Stored data →
*** Block opens ***

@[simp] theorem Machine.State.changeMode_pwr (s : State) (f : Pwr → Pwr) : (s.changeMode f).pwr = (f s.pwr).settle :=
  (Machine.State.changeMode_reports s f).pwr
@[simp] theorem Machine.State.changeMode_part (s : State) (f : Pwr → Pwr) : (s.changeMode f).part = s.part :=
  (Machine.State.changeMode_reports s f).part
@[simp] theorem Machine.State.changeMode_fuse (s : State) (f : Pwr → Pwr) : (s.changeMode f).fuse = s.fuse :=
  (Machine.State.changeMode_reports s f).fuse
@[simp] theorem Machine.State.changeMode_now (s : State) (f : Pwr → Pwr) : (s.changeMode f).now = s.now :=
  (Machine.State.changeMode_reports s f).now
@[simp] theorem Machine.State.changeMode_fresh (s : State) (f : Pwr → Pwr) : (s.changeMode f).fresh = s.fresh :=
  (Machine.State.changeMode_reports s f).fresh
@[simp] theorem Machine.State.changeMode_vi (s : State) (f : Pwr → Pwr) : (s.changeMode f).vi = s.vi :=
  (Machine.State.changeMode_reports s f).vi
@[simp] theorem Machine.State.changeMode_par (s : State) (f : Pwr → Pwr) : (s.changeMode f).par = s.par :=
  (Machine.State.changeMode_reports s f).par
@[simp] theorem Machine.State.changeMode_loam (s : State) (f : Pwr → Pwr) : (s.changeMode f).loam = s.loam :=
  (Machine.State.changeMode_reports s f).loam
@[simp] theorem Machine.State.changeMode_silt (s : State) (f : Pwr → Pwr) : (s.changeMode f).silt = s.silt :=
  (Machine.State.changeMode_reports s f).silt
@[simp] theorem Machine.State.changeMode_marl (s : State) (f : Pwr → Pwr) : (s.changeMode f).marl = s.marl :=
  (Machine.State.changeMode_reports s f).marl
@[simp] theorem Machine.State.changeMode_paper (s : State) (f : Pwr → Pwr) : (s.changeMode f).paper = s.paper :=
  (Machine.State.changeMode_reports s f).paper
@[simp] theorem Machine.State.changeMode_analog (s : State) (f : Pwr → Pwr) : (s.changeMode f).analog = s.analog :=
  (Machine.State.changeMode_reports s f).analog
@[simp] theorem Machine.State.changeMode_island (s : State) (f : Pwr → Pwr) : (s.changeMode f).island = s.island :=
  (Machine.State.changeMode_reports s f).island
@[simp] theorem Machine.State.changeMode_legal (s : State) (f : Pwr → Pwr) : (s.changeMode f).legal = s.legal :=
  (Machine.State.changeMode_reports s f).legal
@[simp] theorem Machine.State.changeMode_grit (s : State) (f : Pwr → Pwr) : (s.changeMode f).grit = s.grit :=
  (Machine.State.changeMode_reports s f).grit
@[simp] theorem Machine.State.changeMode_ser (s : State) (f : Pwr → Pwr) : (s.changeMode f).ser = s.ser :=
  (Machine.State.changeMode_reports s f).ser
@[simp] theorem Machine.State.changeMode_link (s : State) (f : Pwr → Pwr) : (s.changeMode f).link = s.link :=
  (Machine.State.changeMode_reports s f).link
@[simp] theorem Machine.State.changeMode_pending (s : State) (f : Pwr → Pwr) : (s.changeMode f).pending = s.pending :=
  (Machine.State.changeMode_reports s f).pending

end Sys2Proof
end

*** Block closes ***

Exercise instructions → Restate the entries above word for word.

Answer to the exercise →
@[simp] theorem Machine.State.changeMode_pwr (s : State) (f : Pwr → Pwr) : (s.changeMode f).pwr = (f s.pwr).settle :=
  (Machine.State.changeMode_reports s f).pwr
@[simp] theorem Machine.State.changeMode_part (s : State) (f : Pwr → Pwr) : (s.changeMode f).part = s.part :=
  (Machine.State.changeMode_reports s f).part
@[simp] theorem Machine.State.changeMode_fuse (s : State) (f : Pwr → Pwr) : (s.changeMode f).fuse = s.fuse :=
  (Machine.State.changeMode_reports s f).fuse
@[simp] theorem Machine.State.changeMode_now (s : State) (f : Pwr → Pwr) : (s.changeMode f).now = s.now :=
  (Machine.State.changeMode_reports s f).now
@[simp] theorem Machine.State.changeMode_fresh (s : State) (f : Pwr → Pwr) : (s.changeMode f).fresh = s.fresh :=
  (Machine.State.changeMode_reports s f).fresh
@[simp] theorem Machine.State.changeMode_vi (s : State) (f : Pwr → Pwr) : (s.changeMode f).vi = s.vi :=
  (Machine.State.changeMode_reports s f).vi
@[simp] theorem Machine.State.changeMode_par (s : State) (f : Pwr → Pwr) : (s.changeMode f).par = s.par :=
  (Machine.State.changeMode_reports s f).par
@[simp] theorem Machine.State.changeMode_loam (s : State) (f : Pwr → Pwr) : (s.changeMode f).loam = s.loam :=
  (Machine.State.changeMode_reports s f).loam
@[simp] theorem Machine.State.changeMode_silt (s : State) (f : Pwr → Pwr) : (s.changeMode f).silt = s.silt :=
  (Machine.State.changeMode_reports s f).silt
@[simp] theorem Machine.State.changeMode_marl (s : State) (f : Pwr → Pwr) : (s.changeMode f).marl = s.marl :=
  (Machine.State.changeMode_reports s f).marl
@[simp] theorem Machine.State.changeMode_paper (s : State) (f : Pwr → Pwr) : (s.changeMode f).paper = s.paper :=
  (Machine.State.changeMode_reports s f).paper
@[simp] theorem Machine.State.changeMode_analog (s : State) (f : Pwr → Pwr) : (s.changeMode f).analog = s.analog :=
  (Machine.State.changeMode_reports s f).analog
@[simp] theorem Machine.State.changeMode_island (s : State) (f : Pwr → Pwr) : (s.changeMode f).island = s.island :=
  (Machine.State.changeMode_reports s f).island
@[simp] theorem Machine.State.changeMode_legal (s : State) (f : Pwr → Pwr) : (s.changeMode f).legal = s.legal :=
  (Machine.State.changeMode_reports s f).legal
@[simp] theorem Machine.State.changeMode_grit (s : State) (f : Pwr → Pwr) : (s.changeMode f).grit = s.grit :=
  (Machine.State.changeMode_reports s f).grit
@[simp] theorem Machine.State.changeMode_ser (s : State) (f : Pwr → Pwr) : (s.changeMode f).ser = s.ser :=
  (Machine.State.changeMode_reports s f).ser
@[simp] theorem Machine.State.changeMode_link (s : State) (f : Pwr → Pwr) : (s.changeMode f).link = s.link :=
  (Machine.State.changeMode_reports s f).link
@[simp] theorem Machine.State.changeMode_pending (s : State) (f : Pwr → Pwr) : (s.changeMode f).pending = s.pending :=
  (Machine.State.changeMode_reports s f).pending

end Sys2Proof
end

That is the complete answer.